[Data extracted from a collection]
════

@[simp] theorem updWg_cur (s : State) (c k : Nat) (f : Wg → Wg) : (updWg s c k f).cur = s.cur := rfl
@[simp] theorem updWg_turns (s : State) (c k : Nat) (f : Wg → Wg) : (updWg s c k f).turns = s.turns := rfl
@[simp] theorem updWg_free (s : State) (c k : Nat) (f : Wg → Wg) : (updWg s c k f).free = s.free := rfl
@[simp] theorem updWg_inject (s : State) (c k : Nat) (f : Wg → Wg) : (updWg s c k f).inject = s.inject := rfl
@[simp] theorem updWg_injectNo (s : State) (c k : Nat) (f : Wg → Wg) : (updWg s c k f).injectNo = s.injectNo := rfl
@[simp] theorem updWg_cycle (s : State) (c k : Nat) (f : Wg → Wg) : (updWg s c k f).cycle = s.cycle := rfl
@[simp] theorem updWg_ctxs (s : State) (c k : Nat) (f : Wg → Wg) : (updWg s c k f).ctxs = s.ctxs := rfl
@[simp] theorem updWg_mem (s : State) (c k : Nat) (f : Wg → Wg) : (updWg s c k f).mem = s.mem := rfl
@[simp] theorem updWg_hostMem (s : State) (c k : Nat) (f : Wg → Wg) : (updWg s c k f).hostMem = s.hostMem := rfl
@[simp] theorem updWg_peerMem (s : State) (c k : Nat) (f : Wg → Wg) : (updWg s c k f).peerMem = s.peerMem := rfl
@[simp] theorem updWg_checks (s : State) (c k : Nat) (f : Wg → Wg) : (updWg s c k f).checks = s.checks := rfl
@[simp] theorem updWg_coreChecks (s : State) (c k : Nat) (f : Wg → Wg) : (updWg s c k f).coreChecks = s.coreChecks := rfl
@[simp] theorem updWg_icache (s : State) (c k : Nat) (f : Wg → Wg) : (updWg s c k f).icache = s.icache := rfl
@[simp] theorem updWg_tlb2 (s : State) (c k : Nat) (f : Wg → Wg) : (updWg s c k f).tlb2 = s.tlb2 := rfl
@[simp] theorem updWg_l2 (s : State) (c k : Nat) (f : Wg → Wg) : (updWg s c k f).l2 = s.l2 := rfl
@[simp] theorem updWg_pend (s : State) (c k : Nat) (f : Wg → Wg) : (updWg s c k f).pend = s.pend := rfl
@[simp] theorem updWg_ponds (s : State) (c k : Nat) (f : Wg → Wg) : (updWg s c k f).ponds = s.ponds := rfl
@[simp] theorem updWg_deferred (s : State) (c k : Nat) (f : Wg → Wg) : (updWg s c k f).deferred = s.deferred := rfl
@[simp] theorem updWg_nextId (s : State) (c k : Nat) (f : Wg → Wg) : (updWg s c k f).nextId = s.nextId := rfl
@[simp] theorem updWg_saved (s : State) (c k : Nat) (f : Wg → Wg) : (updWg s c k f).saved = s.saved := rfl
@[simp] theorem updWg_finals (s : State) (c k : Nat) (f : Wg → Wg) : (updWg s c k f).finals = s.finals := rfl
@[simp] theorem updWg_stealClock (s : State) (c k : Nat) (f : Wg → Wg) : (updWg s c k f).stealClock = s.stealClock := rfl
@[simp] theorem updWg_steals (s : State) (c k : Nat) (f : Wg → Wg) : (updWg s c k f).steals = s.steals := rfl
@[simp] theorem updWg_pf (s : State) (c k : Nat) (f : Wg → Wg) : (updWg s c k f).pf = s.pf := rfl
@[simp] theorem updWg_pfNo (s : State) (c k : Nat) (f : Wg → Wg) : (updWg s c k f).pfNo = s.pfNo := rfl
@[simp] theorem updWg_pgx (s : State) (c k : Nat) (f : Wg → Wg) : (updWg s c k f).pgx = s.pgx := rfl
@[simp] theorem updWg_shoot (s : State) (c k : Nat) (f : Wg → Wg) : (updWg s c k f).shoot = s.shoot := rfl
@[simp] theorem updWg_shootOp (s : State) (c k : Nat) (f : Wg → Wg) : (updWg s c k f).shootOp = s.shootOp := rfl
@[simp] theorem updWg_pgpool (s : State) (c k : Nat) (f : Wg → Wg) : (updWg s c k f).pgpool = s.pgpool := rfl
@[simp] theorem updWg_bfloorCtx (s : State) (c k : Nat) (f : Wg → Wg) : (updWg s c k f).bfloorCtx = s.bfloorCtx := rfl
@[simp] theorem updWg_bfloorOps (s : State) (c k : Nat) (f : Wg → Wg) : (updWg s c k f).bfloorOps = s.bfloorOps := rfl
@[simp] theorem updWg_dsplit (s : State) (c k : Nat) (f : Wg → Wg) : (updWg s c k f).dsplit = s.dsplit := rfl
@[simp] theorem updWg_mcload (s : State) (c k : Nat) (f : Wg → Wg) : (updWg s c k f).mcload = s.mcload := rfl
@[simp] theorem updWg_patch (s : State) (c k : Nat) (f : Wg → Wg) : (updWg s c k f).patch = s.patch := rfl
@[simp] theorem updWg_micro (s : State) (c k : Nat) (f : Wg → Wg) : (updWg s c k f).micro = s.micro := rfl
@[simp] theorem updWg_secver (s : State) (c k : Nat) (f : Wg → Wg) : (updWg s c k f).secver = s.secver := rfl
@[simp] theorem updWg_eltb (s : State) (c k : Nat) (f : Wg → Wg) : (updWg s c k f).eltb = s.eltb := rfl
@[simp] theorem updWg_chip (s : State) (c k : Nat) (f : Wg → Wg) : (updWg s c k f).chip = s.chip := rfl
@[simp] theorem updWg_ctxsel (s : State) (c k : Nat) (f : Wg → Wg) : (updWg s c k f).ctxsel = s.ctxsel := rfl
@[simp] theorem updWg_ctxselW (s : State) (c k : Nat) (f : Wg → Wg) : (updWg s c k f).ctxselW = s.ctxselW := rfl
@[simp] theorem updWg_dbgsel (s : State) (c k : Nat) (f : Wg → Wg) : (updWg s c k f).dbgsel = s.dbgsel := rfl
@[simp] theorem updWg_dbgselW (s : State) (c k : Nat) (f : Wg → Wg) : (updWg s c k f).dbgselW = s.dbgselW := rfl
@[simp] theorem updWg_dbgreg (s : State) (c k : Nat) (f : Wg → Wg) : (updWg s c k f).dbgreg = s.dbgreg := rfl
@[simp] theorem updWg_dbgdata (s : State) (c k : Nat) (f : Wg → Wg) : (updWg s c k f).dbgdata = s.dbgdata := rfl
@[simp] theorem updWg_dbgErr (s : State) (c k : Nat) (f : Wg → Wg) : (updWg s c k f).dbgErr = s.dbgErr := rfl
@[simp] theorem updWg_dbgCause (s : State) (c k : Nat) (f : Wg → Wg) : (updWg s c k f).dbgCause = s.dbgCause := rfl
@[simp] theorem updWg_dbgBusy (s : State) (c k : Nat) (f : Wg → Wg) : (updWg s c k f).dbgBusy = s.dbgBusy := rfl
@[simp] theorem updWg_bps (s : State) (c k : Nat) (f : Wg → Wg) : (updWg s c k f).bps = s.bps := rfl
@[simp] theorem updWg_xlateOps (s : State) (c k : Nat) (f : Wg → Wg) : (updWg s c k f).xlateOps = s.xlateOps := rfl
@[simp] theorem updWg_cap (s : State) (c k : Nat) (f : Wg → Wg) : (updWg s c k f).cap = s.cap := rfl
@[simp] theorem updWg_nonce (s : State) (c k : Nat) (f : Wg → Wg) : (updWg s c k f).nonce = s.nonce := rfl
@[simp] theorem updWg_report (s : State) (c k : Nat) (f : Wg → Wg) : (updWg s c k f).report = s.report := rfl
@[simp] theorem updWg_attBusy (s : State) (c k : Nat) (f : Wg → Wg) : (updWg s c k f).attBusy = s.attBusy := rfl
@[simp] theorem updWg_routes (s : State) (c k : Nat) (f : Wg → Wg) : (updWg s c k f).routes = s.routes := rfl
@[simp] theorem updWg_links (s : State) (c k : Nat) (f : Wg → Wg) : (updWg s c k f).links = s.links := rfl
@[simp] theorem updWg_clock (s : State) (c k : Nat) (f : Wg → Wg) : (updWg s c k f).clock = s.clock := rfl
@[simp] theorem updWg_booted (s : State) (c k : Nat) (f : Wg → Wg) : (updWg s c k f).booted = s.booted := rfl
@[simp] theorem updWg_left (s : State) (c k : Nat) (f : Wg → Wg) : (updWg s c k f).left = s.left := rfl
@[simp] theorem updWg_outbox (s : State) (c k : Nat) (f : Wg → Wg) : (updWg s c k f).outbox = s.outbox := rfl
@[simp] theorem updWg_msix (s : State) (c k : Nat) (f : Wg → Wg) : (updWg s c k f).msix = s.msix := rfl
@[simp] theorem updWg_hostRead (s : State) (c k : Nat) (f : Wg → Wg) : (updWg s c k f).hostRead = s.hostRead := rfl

════

— What to do —
Produce only the lines from the line containing "s.mem := rfl" through the line containing "s.finals := rfl", inclusive of both, exactly as they stand in the entries above.

— Answer section —
@[simp] theorem updWg_mem (s : State) (c k : Nat) (f : Wg → Wg) : (updWg s c k f).mem = s.mem := rfl
@[simp] theorem updWg_hostMem (s : State) (c k : Nat) (f : Wg → Wg) : (updWg s c k f).hostMem = s.hostMem := rfl
@[simp] theorem updWg_peerMem (s : State) (c k : Nat) (f : Wg → Wg) : (updWg s c k f).peerMem = s.peerMem := rfl
@[simp] theorem updWg_checks (s : State) (c k : Nat) (f : Wg → Wg) : (updWg s c k f).checks = s.checks := rfl
@[simp] theorem updWg_coreChecks (s : State) (c k : Nat) (f : Wg → Wg) : (updWg s c k f).coreChecks = s.coreChecks := rfl
@[simp] theorem updWg_icache (s : State) (c k : Nat) (f : Wg → Wg) : (updWg s c k f).icache = s.icache := rfl
@[simp] theorem updWg_tlb2 (s : State) (c k : Nat) (f : Wg → Wg) : (updWg s c k f).tlb2 = s.tlb2 := rfl
@[simp] theorem updWg_l2 (s : State) (c k : Nat) (f : Wg → Wg) : (updWg s c k f).l2 = s.l2 := rfl
@[simp] theorem updWg_pend (s : State) (c k : Nat) (f : Wg → Wg) : (updWg s c k f).pend = s.pend := rfl
@[simp] theorem updWg_ponds (s : State) (c k : Nat) (f : Wg → Wg) : (updWg s c k f).ponds = s.ponds := rfl
@[simp] theorem updWg_deferred (s : State) (c k : Nat) (f : Wg → Wg) : (updWg s c k f).deferred = s.deferred := rfl
@[simp] theorem updWg_nextId (s : State) (c k : Nat) (f : Wg → Wg) : (updWg s c k f).nextId = s.nextId := rfl
@[simp] theorem updWg_saved (s : State) (c k : Nat) (f : Wg → Wg) : (updWg s c k f).saved = s.saved := rfl
@[simp] theorem updWg_finals (s : State) (c k : Nat) (f : Wg → Wg) : (updWg s c k f).finals = s.finals := rfl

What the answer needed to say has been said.